Monday 31 October 2011

~/bin ~/lib and ~/include

I'm taking a brief interlude to explain fully what is going on with this setup. After this I will get going on actually using the system and (quite importantly) setting up python with easy-install etc. But first a little exposition on our motivation...

One thing that makes Unix different to Windows is that places matter. In fact this a pretty deep difference whose knock-on effects account for many of the differences between Windows and Unix-style systems. To simplify horribly, it's all to do with how the Operating System knows how to find things. Specifically header files and libraries, and even more specifically, libraries that are loaded at run time: dynamically loaded libraries ("dll"s) or shared object libraries ("so"s).

In Unix based systems, the os looks for so files and header files in certain "well known" places. Here I am using "well known" in a specific sense, it means that anyone writing software for a Unix system can rely on these folders / files existing. So when Unix needs a configuration file, or a program file or a library, it knows where to look - in one of these "well known" places. An example of this is /etc where all the configuration files live.

In Windows based systems, the files can be anywhere. There are certain "well known" places (such as c:\windows\system32) but other than that pretty much anything goes. So how does windows find things? Well, you can put your files anywhere, but you need to record where you put the file in a central location known as The Registry. So when Windows wants a file, it looks it up in the registry and then knows where to go and get it.

Note: anyone with serious in-depth knowledge of current os internals will be tearing their hair out and screaming in frustration at this out-of-date over simplification of things, but hopefully they will admit that it is a simple explanation of the basics. If not, feel free to correct me in the comments.

Now, when you are developing software in windows, you are probably using Microsoft Visual Studio. If not, you are probably using one of a handful of well known IDE's that is at least compatible with MSVS. This means that when you install a library that you want to use in your program, the installer can tell the registry where the library is, and it can tell MSVS where the headers are. Then in your project you select the headers you want to use, specify the library you want and bingo - it all compiles and runs.
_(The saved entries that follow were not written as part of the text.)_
-- ==== Sys2Proof/Certificates/Slice0/Obligations.lean ====
section
/-!
DEFINITION. The statements for the provers, by family of commands. A statement about one command gives the next state that the rules of
spec/ give, often as the old state with the parts that change; every part that is not named in it stands unchanged.
-/

open Sys2Proof Sys2Proof.Machine

/-! ### The block -/

/-- A step takes the command at the front of the queue and is its effect on the state with the rest of the queue.

On an empty queue one CK_TMR cycle passes (the model's choice, log 3): the timestamp and the enabled counters move, the commands that fall due
are queued, and nothing else changes but what is named here: a running watchdog's window count and its pulse, the core channel's count, which
Aistio's service clears (a hang of it is free, log 37), the ladder's two counts outside Safe, the holdoff, the pins' filters, the Firebox
switches, the ACK timers of transmitted blocks outside an outage, the idle time before L1, the temperature every millisecond, and a locked
checker that the return lane feeds its predicted bits (log 44); while REFCLK is stopped or the part is Off nothing moves. -/
def Obligations.StepRunsFrontCommand : Prop :=
  (∀ (c : Instr) (rest : List Instr) (s : State), s.pending = c :: rest → step s = exec c { s with pending := rest })
    ∧ (∀ s : State, s.pending = [] →
      (hearthRuns s = false → step s = .next s)
        ∧ (hearthRuns s = true → ∃ t, step s = .next t ∧ t.cycles = s.cycles + 1
            ∧ t.pending = due s { t with pending := [] }
            ∧ (∀ u : UnitId, t.tmr[u].cnt = (if s.tmr[u].en && s.tmr[u].cnt ≠ 0 then s.tmr[u].cnt - 1 else s.tmr[u].cnt)
                ∧ t.tmr[u] = { s.tmr[u] with
                    cnt := t.tmr[u].cnt, sinceHold := t.tmr[u].sinceHold
                    reload := { now := s.tmr[u].reload.now, d1 := s.tmr[u].reload.now, d2 := s.tmr[u].reload.d1 }
                    cmp0 := { now := s.tmr[u].cmp0.now, d1 := s.tmr[u].cmp0.now, d2 := s.tmr[u].cmp0.d1 }
                    cmp1 := { now := s.tmr[u].cmp1.now, d1 := s.tmr[u].cmp1.now, d2 := s.tmr[u].cmp1.d1 } })
            ∧ (∀ n : LawId, t.law[n] = { s.law[n] with pend := s.law[n].pend.map (fun d => { d with left := d.left - coreCycles s }) })
            ∧ (∀ i : Src, t.irq.src[i] = { s.irq.src[i] with core := false })
            ∧ (∀ w : Win, t.win[w] = { s.win[w] with exp := t.win[w].exp } ∧ ∀ e, s.win[w].exp = some e → ∃ f, t.win[w].exp = some f
                ∧ f = { e with own := f.own, expTs := f.expTs } ∧ (∀ k, e.expTs = some k → f.expTs = some k))
            ∧ (∀ p : Fin 7, t.pins[p] = s.pins[p].tick s.irq.src[pinSrc p].filter.toNat)
            ∧ (s.wdg.cwdOn = false → t.wdg.cwdCount = s.wdg.cwdCount)
            ∧ (s.wdg.cwdOn = true → (t.wdg.cwdCount = s.wdg.cwdCount + 1 ∨ t.wdg.cwdCount = 0)
                ∧ (¬((s.wdg.cwdCount + 1) % Config.cwdService = 0 ∧ s.wdg.cwdCount + 1 < Config.cwdTimeout) →
                    t.wdg.cwdCount = s.wdg.cwdCount + 1))
            ∧ (s.tamper.sinceTemp + 1 < 100000 → t.tamper.temp = s.tamper.temp ∧ t.tamper.sinceTemp = s.tamper.sinceTemp + 1
                ∧ t.free = s.free + b2n (serviceDue s.wdg))
            ∧ (100000 ≤ s.tamper.sinceTemp + 1 → t.tamper.sinceTemp = 0 ∧ t.free = s.free + b2n (serviceDue s.wdg) + 1)
            ∧ (¬(chkLane s = true ∧ rxPowered s = true ∧ s.link.prbsLock = true) → t.link.chk = s.link.chk)
            ∧ (chkLane s = true → rxPowered s = true → s.link.prbsLock = true → ∃ n, n = (if s.link.rate then 48 else 24)
                ∧ t.link.chk = { s.link.chk with
                    reg := t.link.chk.reg, wrong := (s.link.chk.wrong.map (· + n)).filter (· < 1024) })
            ∧ t = { s with
                pending := t.pending, cycles := t.cycles, free := t.free, pins := t.pins, win := t.win, tmr := t.tmr, law := t.law
                pw := { s.pw with
                  fbLeft := if s.pw.trans = .toRun then s.pw.fbLeft - 1 else s.pw.fbLeft
                  firebox := s.pw.firebox || (s.pw.trans = .toRun && s.pw.fbLeft ≤ 1) }
                irq := { s.irq with
                  holdLeft := if s.irq.damper = .holdoff then s.irq.holdLeft - 1 else s.irq.holdLeft, src := t.irq.src }
                wdg := { s.wdg with
                  elapsed := if s.wdg.on then s.wdg.elapsed + 1 else 0
                  pulseLeft := if 1 < s.wdg.pulseLeft then s.wdg.pulseLeft - 1 else s.wdg.pulseLeft
                  cwdCount := t.wdg.cwdCount
                  recentCount := if s.wdg.recent = true ∧ s.pw.st ≠ .safe then s.wdg.recentCount + 1 else s.wdg.recentCount
                  quietCount := if s.wdg.quietRun = true ∧ s.pw.st ≠ .safe then s.wdg.quietCount + 1 else s.wdg.quietCount }
                link := { s.link with
                  out := s.link.out.map (fun b =>
                    if s.link.outage || b.sending || b.unsent then b else { b with timer := b.timer + 1 })
                  idleFor := if s.link.st = .active ∧ nothingQueued s = true ∧ s.link.out = [] then s.link.idleFor + 1 else 0
                  chk := t.link.chk }
                tamper := { s.tamper with temp := t.tamper.temp, sinceTemp := t.tamper.sinceTemp } }))

/-- No command touches the queue, and every command answers a next state: none stops.

The model's choices in it: log 4. -/
def Obligations.ExecKeepsQueue : Prop :=
  ∀ (c : Instr) (s : State), ∃ t, exec c s = .next t ∧ t.pending = s.pending

/-- The state at the end of power-on reset is sound. -/
def Obligations.ResetIsSound : Prop :=
  State.reset.ok = true

/-- Every step keeps a sound state sound: the sparse stores keep their one canonical form, the ring holds at most 255 records and an
OVERFLOW record, a capture queue at most 4 stamps, the replay buffer at most 64 blocks and the mirror queue 32, a running watchdog
channel a corrected window and pulse, a timer a reload value of at least 3 with its counter at most RELOAD, and the corrected fields a
legal value.

The model's choices in it: log 3. -/
def Obligations.StepKeepsSound : Prop :=
  ∀ s t : State, s.ok = true → step s = .next t → t.ok = true

/-- What power-on reset leaves: Boot with its fuse read running, Firebox and the root PLL off, the safe latch set and SAFEO_N low, no
source pending or active, an empty ring, the watchdog off, 1536 free hanks, the link OFF, the timers stopped.

The model's choices in it: log 1. -/
def Obligations.ResetLeaves : Prop :=
  State.reset.pw.st = .boot ∧ State.reset.pw.firebox = false ∧ State.reset.pw.pllLock = false
    ∧ State.reset.wdg.forced = true ∧ State.reset.wdg.on = false ∧ safeoLow State.reset = true
    ∧ State.reset.irq.ring = [] ∧ State.reset.irq.damper = .idle
    ∧ (∀ i : Src, State.reset.irq.src[i].pend = false ∧ State.reset.irq.src[i].act = false)
    ∧ State.reset.spn.free.length = 1536 ∧ State.reset.link.st = .off
    ∧ (∀ u : UnitId, State.reset.tmr[u].en = false) ∧ (∀ n : CapId, State.reset.cap[n].stamps = [])
    ∧ (∀ n : LawId, State.reset.law[n].active = false) ∧ (∀ w : Win, State.reset.win[w].en = false)

/-- While REFCLK is stopped in a part that is not Off, nothing but a power-on reset, the return of REFCLK, a tamper detector, a level at a pin,
and the high-Z MISO of a transaction, which loses one that waits, acts: every other command leaves the state as it is.

Host writes are applied only while the port answers and the part is not in Boot: otherwise the registers' actions change nothing.

The model's choices in it: log 3 and 4. -/
def Obligations.StoppedClockStopsCommands : Prop :=
  (∀ (c : Instr) (s : State), s.pw.st ≠ .off → s.pw.refclk = false →
      (∀ k, c ≠ .powerOnReset k) → c ≠ .refclkReturn → (∀ d, c ≠ .tamperAlarm d) → (∀ d, c ≠ .tamperRearm d) →
      (∀ n l, c ≠ .capture n ⟨l, true⟩) → (∀ n l, c ≠ .trigEdge n ⟨l, true⟩) →
      ∃ t, exec c s = .next t
        ∧ t = { s with port := { s.port with miso := t.port.miso, driven := t.port.driven, going := t.port.going } })
    ∧ (∀ s : State, hostMayWrite s = false →
      exec .pwrCtrlRun s = .next s ∧ exec .pwrCtrlReady s = .next s ∧ exec .pwrCtrlSleep s = .next s ∧ exec .mbxGo s = .next s
        ∧ (∀ v, exec (.pllStart v) s = .next s) ∧ (∀ m, exec (.expHostStart m) s = .next s)
        ∧ (∀ w, exec (.winEnable w) s = .next s) ∧ (∀ w, exec (.winDisable w) s = .next s) ∧ exec .rpSwap s = .next s
        ∧ (∀ n, exec (.lawEnable n) s = .next s) ∧ (∀ u, exec (.timerEnable u) s = .next s)
        ∧ (∀ r v, exec (.timerValueCommit r v) s = .next s) ∧ (∀ b, exec (.linkEn b) s = .next s)
        ∧ (∀ i, exec (.pendSet i) s = .next s) ∧ (∀ i, exec (.complete i) s = .next s)
        ∧ (∀ v, exec (.hwdStart v) s = .next s) ∧ (∀ v, exec (.hwdKey v) s = .next s) ∧ (∀ v, exec (.safeRelease v) s = .next s)
        ∧ (∀ e v, exec (.trimWrite e v) s = .next s) ∧ (∀ a v, exec (.registerWritePlain a v) s = .next s))
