@[simp] theorem onConv_pending (f : Conv → Conv) (s : State) : (onConv f s).pending = s.pending := rfl
@[simp] theorem onConv_cycles (f : Conv → Conv) (s : State) : (onConv f s).cycles = s.cycles := rfl
@[simp] theorem onConv_free (f : Conv → Conv) (s : State) : (onConv f s).free = s.free := rfl
@[simp] theorem onConv_tbl (f : Conv → Conv) (s : State) : (onConv f s).tbl = s.tbl := rfl
@[simp] theorem onConv_cfg (f : Conv → Conv) (s : State) : (onConv f s).cfg = s.cfg := rfl
@[simp] theorem onConv_pw (f : Conv → Conv) (s : State) : (onConv f s).pw = s.pw := rfl
@[simp] theorem onConv_port (f : Conv → Conv) (s : State) : (onConv f s).port = s.port := rfl
@[simp] theorem onConv_mbx (f : Conv → Conv) (s : State) : (onConv f s).mbx = s.mbx := rfl
@[simp] theorem onConv_irq (f : Conv → Conv) (s : State) : (onConv f s).irq = s.irq := rfl
@[simp] theorem onConv_pins (f : Conv → Conv) (s : State) : (onConv f s).pins = s.pins := rfl
@[simp] theorem onConv_wdg (f : Conv → Conv) (s : State) : (onConv f s).wdg = s.wdg := rfl
@[simp] theorem onConv_tmr (f : Conv → Conv) (s : State) : (onConv f s).tmr = s.tmr := rfl
@[simp] theorem onConv_cap (f : Conv → Conv) (s : State) : (onConv f s).cap = s.cap := rfl
@[simp] theorem onConv_capOvf (f : Conv → Conv) (s : State) : (onConv f s).capOvf = s.capOvf := rfl
@[simp] theorem onConv_law (f : Conv → Conv) (s : State) : (onConv f s).law = s.law := rfl
@[simp] theorem onConv_win (f : Conv → Conv) (s : State) : (onConv f s).win = s.win := rfl
@[simp] theorem onConv_spn (f : Conv → Conv) (s : State) : (onConv f s).spn = s.spn := rfl
@[simp] theorem onConv_conv (f : Conv → Conv) (s : State) : (onConv f s).conv = f s.conv := rfl
@[simp] theorem onConv_pipe (f : Conv → Conv) (s : State) : (onConv f s).pipe = s.pipe := rfl
@[simp] theorem onConv_eng (f : Conv → Conv) (s : State) : (onConv f s).eng = s.eng := rfl
@[simp] theorem onConv_link (f : Conv → Conv) (s : State) : (onConv f s).link = s.link := rfl
@[simp] theorem onConv_fuse (f : Conv → Conv) (s : State) : (onConv f s).fuse = s.fuse := rfl
@[simp] theorem onConv_tamper (f : Conv → Conv) (s : State) : (onConv f s).tamper = s.tamper := rfl

@[simp] theorem onPipe_pending (f : Pipe → Pipe) (s : State) : (onPipe f s).pending = s.pending := rfl
@[simp] theorem onPipe_cycles (f : Pipe → Pipe) (s : State) : (onPipe f s).cycles = s.cycles := rfl
@[simp] theorem onPipe_free (f : Pipe → Pipe) (s : State) : (onPipe f s).free = s.free := rfl
@[simp] theorem onPipe_tbl (f : Pipe → Pipe) (s : State) : (onPipe f s).tbl = s.tbl := rfl
@[simp] theorem onPipe_cfg (f : Pipe → Pipe) (s : State) : (onPipe f s).cfg = s.cfg := rfl
@[simp] theorem onPipe_pw (f : Pipe → Pipe) (s : State) : (onPipe f s).pw = s.pw := rfl
@[simp] theorem onPipe_port (f : Pipe → Pipe) (s : State) : (onPipe f s).port = s.port := rfl
@[simp] theorem onPipe_mbx (f : Pipe → Pipe) (s : State) : (onPipe f s).mbx = s.mbx := rfl
@[simp] theorem onPipe_irq (f : Pipe → Pipe) (s : State) : (onPipe f s).irq = s.irq := rfl
@[simp] theorem onPipe_pins (f : Pipe → Pipe) (s : State) : (onPipe f s).pins = s.pins := rfl
@[simp] theorem onPipe_wdg (f : Pipe → Pipe) (s : State) : (onPipe f s).wdg = s.wdg := rfl
@[simp] theorem onPipe_tmr (f : Pipe → Pipe) (s : State) : (onPipe f s).tmr = s.tmr := rfl
@[simp] theorem onPipe_cap (f : Pipe → Pipe) (s : State) : (onPipe f s).cap = s.cap := rfl
@[simp] theorem onPipe_capOvf (f : Pipe → Pipe) (s : State) : (onPipe f s).capOvf = s.capOvf := rfl
@[simp] theorem onPipe_law (f : Pipe → Pipe) (s : State) : (onPipe f s).law = s.law := rfl
@[simp] theorem onPipe_win (f : Pipe → Pipe) (s : State) : (onPipe f s).win = s.win := rfl
@[simp] theorem onPipe_spn (f : Pipe → Pipe) (s : State) : (onPipe f s).spn = s.spn := rfl
@[simp] theorem onPipe_conv (f : Pipe → Pipe) (s : State) : (onPipe f s).conv = s.conv := rfl
@[simp] theorem onPipe_pipe (f : Pipe → Pipe) (s : State) : (onPipe f s).pipe = f s.pipe := rfl
@[simp] theorem onPipe_eng (f : Pipe → Pipe) (s : State) : (onPipe f s).eng = s.eng := rfl
@[simp] theorem onPipe_link (f : Pipe → Pipe) (s : State) : (onPipe f s).link = s.link := rfl
@[simp] theorem onPipe_fuse (f : Pipe → Pipe) (s : State) : (onPipe f s).fuse = s.fuse := rfl
@[simp] theorem onPipe_tamper (f : Pipe → Pipe) (s : State) : (onPipe f s).tamper = s.tamper := rfl

@[simp] theorem onEng_pending (f : Eng → Eng) (s : State) : (onEng f s).pending = s.pending := rfl
@[simp] theorem onEng_cycles (f : Eng → Eng) (s : State) : (onEng f s).cycles = s.cycles := rfl
@[simp] theorem onEng_free (f : Eng → Eng) (s : State) : (onEng f s).free = s.free := rfl
@[simp] theorem onEng_tbl (f : Eng → Eng) (s : State) : (onEng f s).tbl = s.tbl := rfl
@[simp] theorem onEng_cfg (f : Eng → Eng) (s : State) : (onEng f s).cfg = s.cfg := rfl
@[simp] theorem onEng_pw (f : Eng → Eng) (s : State) : (onEng f s).pw = s.pw := rfl
@[simp] theorem onEng_port (f : Eng → Eng) (s : State) : (onEng f s).port = s.port := rfl
@[simp] theorem onEng_mbx (f : Eng → Eng) (s : State) : (onEng f s).mbx = s.mbx := rfl
@[simp] theorem onEng_irq (f : Eng → Eng) (s : State) : (onEng f s).irq = s.irq := rfl
@[simp] theorem onEng_pins (f : Eng → Eng) (s : State) : (onEng f s).pins = s.pins := rfl
@[simp] theorem onEng_wdg (f : Eng → Eng) (s : State) : (onEng f s).wdg = s.wdg := rfl
@[simp] theorem onEng_tmr (f : Eng → Eng) (s : State) : (onEng f s).tmr = s.tmr := rfl
@[simp] theorem onEng_cap (f : Eng → Eng) (s : State) : (onEng f s).cap = s.cap := rfl
@[simp] theorem onEng_capOvf (f : Eng → Eng) (s : State) : (onEng f s).capOvf = s.capOvf := rfl
@[simp] theorem onEng_law (f : Eng → Eng) (s : State) : (onEng f s).law = s.law := rfl
@[simp] theorem onEng_win (f : Eng → Eng) (s : State) : (onEng f s).win = s.win := rfl
@[simp] theorem onEng_spn (f : Eng → Eng) (s : State) : (onEng f s).spn = s.spn := rfl
@[simp] theorem onEng_conv (f : Eng → Eng) (s : State) : (onEng f s).conv = s.conv := rfl
@[simp] theorem onEng_pipe (f : Eng → Eng) (s : State) : (onEng f s).pipe = s.pipe := rfl
@[simp] theorem onEng_eng (f : Eng → Eng) (s : State) : (onEng f s).eng = f s.eng := rfl
@[simp] theorem onEng_link (f : Eng → Eng) (s : State) : (onEng f s).link = s.link := rfl
@[simp] theorem onEng_fuse (f : Eng → Eng) (s : State) : (onEng f s).fuse = s.fuse := rfl
@[simp] theorem onEng_tamper (f : Eng → Eng) (s : State) : (onEng f s).tamper = s.tamper := rfl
Now Unix-based systems are different. For a start, there are more development environments than you can shake a stick at, and none of them use the same configuration. This is partly because of the way Unix works. You see, nothing needs to tell anything where to look, everyone knows that for a header file you look in /usr/include and for a library file you look in /lib or /usr/lib. So there is no need for a common configuration. Also for a distribution of Unix pretty much everything will use the same compiler - gcc. So if you configure gcc via environment variables, that will work whatever IDE you use.

So where am I going with all this - well, this was all well and good when the computer you used was administered by a sysadmin, who would make sure that all the libraries you needed were installed on the system, but nowadays you are most likely the admin of your computer.

"Great" you say, so I can just put the library I want into /usr/lib and /usr/include and everything will work!

Well, yes and no. What if you can't put things in /usr/lib, or what if you don't want to?

Why wouldn't you be able to? If you are working somewhere where they don't (for security reasons) give you admin rights to the machine, then maybe you can't write to those folders.

Why wouldn't you want to? If you are running a Unix distribution such as Ubuntu, you will have loads of tools for installing libraries on your machine (such as the fantastic Synaptic and Aptitude), and they will automatically put all the right files in the right places. So if you want to install a library and it comes in an Ubuntu package then everything is hunky dory. But what if the library isn't packaged? What if you want a more recent version of a library. Most advice on the internet will tell you to use sudo to put the files in /usr/lib but this is a bad idea. You can put stuff there and it will work, but Ubuntu doesn't know about or understand the changes you have made. So when a new version comes out Ubuntu won't be able to update things properly. It won't be able to clean up properly. In fact a million and one things could wrong down the line.

So I suggest avoiding the issue entirely.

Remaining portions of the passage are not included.